The scoring matrix is obtained by taking the log odds of each element of the final transition probability matrix from self-multiplication.

The BLOSUM matrix is constructed in the 1990s.

BLOSUM 62 matrix is constructed from multiple sequence alignments

with identity no more than 62%,

Similarly, BLOSUM 80 is based on alignments with identity no more than 80%,

and BLOSUM 45 is worked out from alignments with no more than 45% identity.

So in real application, if your sequences are very different, you could try BLOSUM 45.

On the other hand, for the sequences with fewer differences, BLOSUM 80 could be used.

The most commonly used matrix is BLOSUM 62 matrix.

Given the similarity matrix, the next question is how to find out the optimal or suboptimal sequence alignments.

Here, I will mention the intuitional display method called dot matrix.

Dynamic programming has been introduced in the week 2 lecture. In my opinion, its nature is just enumeration.

It searches for the global optimal solution recursively by storing the current optimal result at each step.

BLAST will be introduced next class. Actually, BLAST will also take advantage of some ideas from dot matrix.

You can also get a dot matrix in NCBI BLAST's result.

The most basic dot matrix puts the two sequences on the left and the top of the matrix, respectively.

Then the cells corresponding to matched residues are marked with 1; other cells are marked with 0.

Two identical sequences will fill all the main diagonal cells of the matrix with 1.

Two sequences sharing reversed subsequences will leave in the matrix a segment parallel to the counterdiagonal of the matrix.

Gaps and mismatches will make the segments discontinuous.

Real bioinformatics softwares, such as dottup from EMBOSS package,allow the user to set some parameters such as word size,

making the plotting more meaningful in the biological sense.

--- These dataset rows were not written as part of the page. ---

-- ==== Sys2Proof/Tests/Slice0.lean ====
section
/-! SUPPORT. The model's own tests. Expected values come from the spec: the decode table, the step vectors and the host
sequence of 95_test_vectors.md (section and row named beside each test), or the encoding figures of 30_encoding.md. The
witnesses at the end show, for each statement with hypotheses, a state and operands that meet them together. -/

open Sys2Proof Sys2Proof.Machine

namespace Sys2Proof.Tests

/-- A RUNNING machine, zero but for the cells listed. -/
def running (cells : List (Byte × Byte)) : State :=
  cells.foldl (fun s e => s.write e.1 e.2) { State.reset with run := .running }

/-- The cells at `addrs` after one step. -/
def cellsAfter (s : State) (addrs : List Byte) : Option (List Byte) :=
  match step s with
  | .next t => some (addrs.map t.read)
  | .fault _ => none
  | .refused _ => none

/-- The run state after one step. -/
def runAfter (s : State) : Option RunState :=
  match step s with
  | .next t => some t.run
  | .fault _ => none
  | .refused _ => none

/-- The PC = 0x10 of most vectors, with the instruction's bytes there. -/
def at10 (b1 b2 : Byte) (cells : List (Byte × Byte)) : State :=
  running ([(3#8, 0x10#8), (0x10#8, b1), (0x11#8, b2)] ++ cells)

/-! ### WellFormed refuses what has no encoding -/

theorem test_wf_no_places : (Instr.sftl .a 0).wellFormed = false := by decide
theorem test_wf_five_places : (Instr.rotr .b 5).wellFormed = false := by decide
theorem test_wf_shift_of_x : (Instr.sftr .x 1).wellFormed = false := by decide
theorem test_wf_rotate_of_x : (Instr.rotl .x 4).wellFormed = false := by decide
theorem test_wf_bit_8 : (Instr.set1 8 0#8).wellFormed = false ∧ (Instr.skp0 8 0#8).wellFormed = false := by decide
theorem test_wf_jump_immediate : (Instr.jpd .unconditional .zero .immediate 0#8).wellFormed = false := by decide
theorem test_wf_jump_indexed :
    (Instr.jmd (.reg .a) .zero .indexed 0#8).wellFormed = false ∧
    (Instr.jmd (.reg .a) .zero .indirectIndexed 0#8).wellFormed = false := by decide

/-! ### Decoding: words written out from the format figures (R62 to R67) and 95_test_vectors.md 2.1 -/

theorem test_dec_halt : decode [0b0_0000_000#8] = .ok (.halt, []) := by decide
theorem test_dec_halt_ignored_bits : decode [0x78#8] = .ok (.halt, []) := by decide
theorem test_dec_noop : decode [0b1_0000_000#8] = .ok (.noop, []) := by decide
theorem test_dec_noop_not_jump : decode [0xE0#8] = .ok (.noop, []) := by decide
theorem test_dec_sftr : decode [0b0_0_1_11_001#8] = .ok (.sftr .b 4, []) := by decide
theorem test_dec_rotr : decode [0b0_1_0_00_001#8] = .ok (.rotr .a 1, []) := by decide
theorem test_dec_sftl : decode [0b1_0_1_00_001#8] = .ok (.sftl .b 1, []) := by decide
theorem test_dec_rotl : decode [0b1_1_0_11_001#8] = .ok (.rotl .a 4, []) := by decide
theorem test_dec_set0 : decode [0b0_0_111_010#8, 0x80#8] = .ok (.set0 7 0x80#8, []) := by decide
theorem test_dec_set1 : decode [0b0_1_101_010#8, 0x80#8] = .ok (.set1 5 0x80#8, []) := by decide
theorem test_dec_skp0 : decode [0b1_0_111_010#8, 0x60#8] = .ok (.skp0 7 0x60#8, []) := by decide
theorem test_dec_skp1 : decode [0b1_1_000_010#8, 0x80#8] = .ok (.skp1 0 0x80#8, []) := by decide
theorem test_dec_jpd : decode [0b01_1_0_0_101#8, 0x40#8] = .ok (.jpd (.reg .b) .lessThanZero .memory 0x40#8, []) := by
  decide
theorem test_dec_jmd : decode [0b11_1_1_1_011#8, 0x40#8] = .ok (.jmd .unconditional .nonZero .indirect 0x40#8, []) := by
  decide
theorem test_dec_or : decode [0b11_000_011#8, 0x0F#8] = .ok (.or .immediate 0x0F#8, []) := by decide
theorem test_dec_and : decode [0b11_010_100#8, 0x60#8] = .ok (.and .memory 0x60#8, []) := by decide
theorem test_dec_lneg : decode [0b11_011_111#8, 0x60#8] = .ok (.lneg .indirectIndexed 0x60#8, []) := by decide
theorem test_dec_add : decode [0b10_0_00_100#8, 0x05#8] = .ok (.add .x .memory 0x05#8, []) := by decide
theorem test_dec_sub : decode [0b10_0_01_110#8, 0x20#8] = .ok (.sub .x .indexed 0x20#8, []) := by decide
theorem test_dec_sub_reserved : decode [0xCB#8, 0x03#8] = .ok (.sub .a .immediate 0x03#8, []) := by decide
theorem test_dec_load : decode [0b01_0_10_101#8, 0x20#8, 0xAA#8] = .ok (.load .b .indirect 0x20#8, [0xAA#8]) := by decide
theorem test_dec_store : decode [0b10_0_11_111#8, 0x20#8] = .ok (.store .x .indirectIndexed 0x20#8, []) := by decide
theorem test_dec_failure :
    decodePair { reg3Sub := .decodeFailure } 0xCB#8 0x03#8 = .error (.reservedRegister3 0xCB#8) := by decide
theorem test_dec_empty : decode [] = .error .noBytes := by decide
theorem test_dec_short : decode [0x14#8] = .error (.operandMissing 0x14#8) := by decide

The "word size" defines the minimum number of successive aligned residues needed to be regarded as an align.

The example in the previous slide assigns to the "word size" 1.

The dot matrix might seem similar to the dynamic programming matrix,yet they differ a lot in their content:

the dot matrix only focuses on whether the two words from the two sequences formed by the current several local residues match,

while dynamic programming will consider the optimal alignment (and its score) of previous subsequences [at each recursion].

We can see that a long perfect match in sequence alignment

will leave in the dot matrix a continuous segment parallel to the main diagonal.

The BLAST algorithm has taken advantage of this feature [of the dot matrix] to accelerate itself.

That's all for this supplemental video.Hope everyone will learn something from this video.Thank you.